[Data extracted from a collection]

/-- What word j reads of a sparse galley: the kept values of its fields and their indices (R226). -/
def keptMarks (core : Nat) (d forme : Word) (j : Nat) (es : List (Option Element)) : List Mark :=
  (es.zip (sparsePlaces core d forme es)).flatMap fun x => match x.1 with
    | none => []
    | some e => [x.2.1, x.2.2].map fun p => { place := p, handle := e.handle, elem := j, coord := e.coord }

/-- Every column of a sparse word keeps the positions of column 0 (R226). -/
def columnsAgree (s : State) (k : Nat) (ps : List (Place × Place)) : Bool :=
  let idx := ps.map fun p => readPlace s p.2 % 4
  idx.zipIdx.all fun p => p.1 == idx.getD (p.2 % k) 0

/-- The places that word j of VLDPK reads, in the order in which it is built. -/
def wordPlaces (s : State) (t : Target) (forme d : Word) (ratio j : Nat) (es : List Element) : List Place :=
  if !sfmtInt forme then es.map (·.place)
  else
    let ws := weave (pkFields forme (pkRole d) (pkLen d) ratio j) es
    match ratio, t with
    | 1, _ => ws.map fun w => (w.map (·.place)).getD nullPlace
    | _, .galley _ g =>
      let ps := sparsePlaces s.me.core g forme ws
      ps.map (·.1) ++ (ps.take (fK forme)).map (·.2)
    | _, .object _ _ => []

/-- A sparse word whose columns differ (R226). -/
def badColumns (s : State) (t : Target) (forme d : Word) (ratio j : Nat) (es : List Element) : Bool :=
  match ratio, t with
  | 1, _ => false
  | _, .galley _ g => !columnsAgree s (fK forme)
      (sparsePlaces s.me.core g forme (weave (pkFields forme (pkRole d) (pkLen d) ratio j) es))
  | _, .object _ _ => false

/-- The side groups that the words of a floating-point VLDPK write are usable (R221, R226). -/
def packSides (t : Tile) (d base : Word) (eu : Nat) (vd : List RegName) (js : List Nat) : Bool :=
  t.base != 0 && ((js.map fun j => pkGroup t.f (pkRole d) (pkLen d) eu j base).eraseDups).all fun k => t.sideOk k vd

/-- Every address of the elements of a word is formed: the base, or none (R131, R163). -/
def formed (forme base d : Word) (es : List (Nat × Nat)) : Option Word :=
  let u := if fSfmt forme = 8 then 2 else offsetUnit (sfmtBits forme)
  if es.all fun q => (pkAddr base d u q).isSome then some base else none

/-- VLDPK. -/
def packBody (i : Instr) (dt : Bool) (vd : VOp) (sa sb : SOp) (env : Env) (s : State) : StreamResult := do
  let c := vctx s env
  accessOk [sa, sb]
  operand vd tVW c.f
  let whole := tierOf vd == 1
  ensure (c.et == 7 && !formeNull env.forme && predOk c.slot c.f c.b &&
    (if whole then decide (env.vl ≤ 16) else decide (c.vl ≤ vlmaxBits c.lanes c.f c.b))) cReserved
  let (base, s1) ← accessSrc sa env.a s
  let (d, s2) ← accessSrc sb env.b s1
  let role := pkRole d
  let ratio := if role then slotRatio c.slot else 1
  let tile := tileOf c.lanes c.slot env.forme env.vl
  ensure (descriptorOk env.forme d ratio && (!whole || role) && !sparseRefused env.forme c.slot) cReserved
  let dst := regsOf vd c.f
  let r := s2.me.r
  let js := packWords r c env whole
  ensure (sfmtInt env.forme || packSides tile d base (if fSfmt env.forme = 8 then 2 else 1) dst js) cReserved
  let side := packSideRegs tile env.forme
  useParts s2 env.seq (dst ++ side)
    ((groupBits vd c.lanes c.f 256 env.vstart env.vl).map (fun x => (x.1, if x.2 = 0 then 0 else 0xFF)) ++ wholeBits side)
  let et := sfmtType (fSfmt env.forme)
  let h := handleOf base
  let p ← match js with
    | [] => pure { target := none, good := [], fault := none }
    | j0 :: _ =>
      probeFrom env env.vstart
        (openTarget s2 h 0 true j0 (formed env.forme base d (packElements env.forme role (pkLen d) ratio j0))
          (packTargetOk env.forme role (slotSparse c.slot))) fun t =>
        let (good, fault) := probeAll (fun j => probeWord s2 t h et base d env.forme ratio j) js
        match good.find? fun g => badColumns s2 t env.forme d ratio g.1 g.2 with
        | some g => .error (.trap { code := cReserved, elem := g.1, info := wordOfNat h })
        | none => settleProbe env env.vstart (some t) good fault
  let fmt := (p.target.map fun (t : Target) => t.fmt et).getD et
  let ps := match p.target with
    | none => []
    | some t => p.good.flatMap fun g =>
        let l := wordPlaces s2 t env.forme d ratio g.1 g.2
        (if l.isEmpty then [nullPlace] else l).map fun (x : Place) => (g.1, x)
  let marks := match p.target with
    | some (.galley _ g) => if ratio = 1 then marksOf p.numbered else p.good.flatMap fun x =>
        keptMarks s2.me.core g env.forme x.1 (weave (pkFields env.forme role (pkLen d) ratio x.1) x.2)
    | _ => marksOf p.numbered
  let f := opOf i (taken env base d) s (boundSpan h p.elements) false (.vload fmt ps) marks
  let s3 ← issueProbed (touchElements s2 p.elements) f p
  accessDone (dt && !whole) false (slotStrip c.slot) c env.vstart env.vl p s3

▸ What this task involves: Return, unchanged, the run of lines above that opens with the line containing "let idx := ps.map" and closes with the line containing "(w.map (·.place)).getD nullPlace". Include both.

▸ Output:
  let idx := ps.map fun p => readPlace s p.2 % 4
  idx.zipIdx.all fun p => p.1 == idx.getD (p.2 % k) 0

/-- The places that word j of VLDPK reads, in the order in which it is built. -/
def wordPlaces (s : State) (t : Target) (forme d : Word) (ratio j : Nat) (es : List Element) : List Place :=
  if !sfmtInt forme then es.map (·.place)
  else
    let ws := weave (pkFields forme (pkRole d) (pkLen d) ratio j) es
    match ratio, t with
    | 1, _ => ws.map fun w => (w.map (·.place)).getD nullPlace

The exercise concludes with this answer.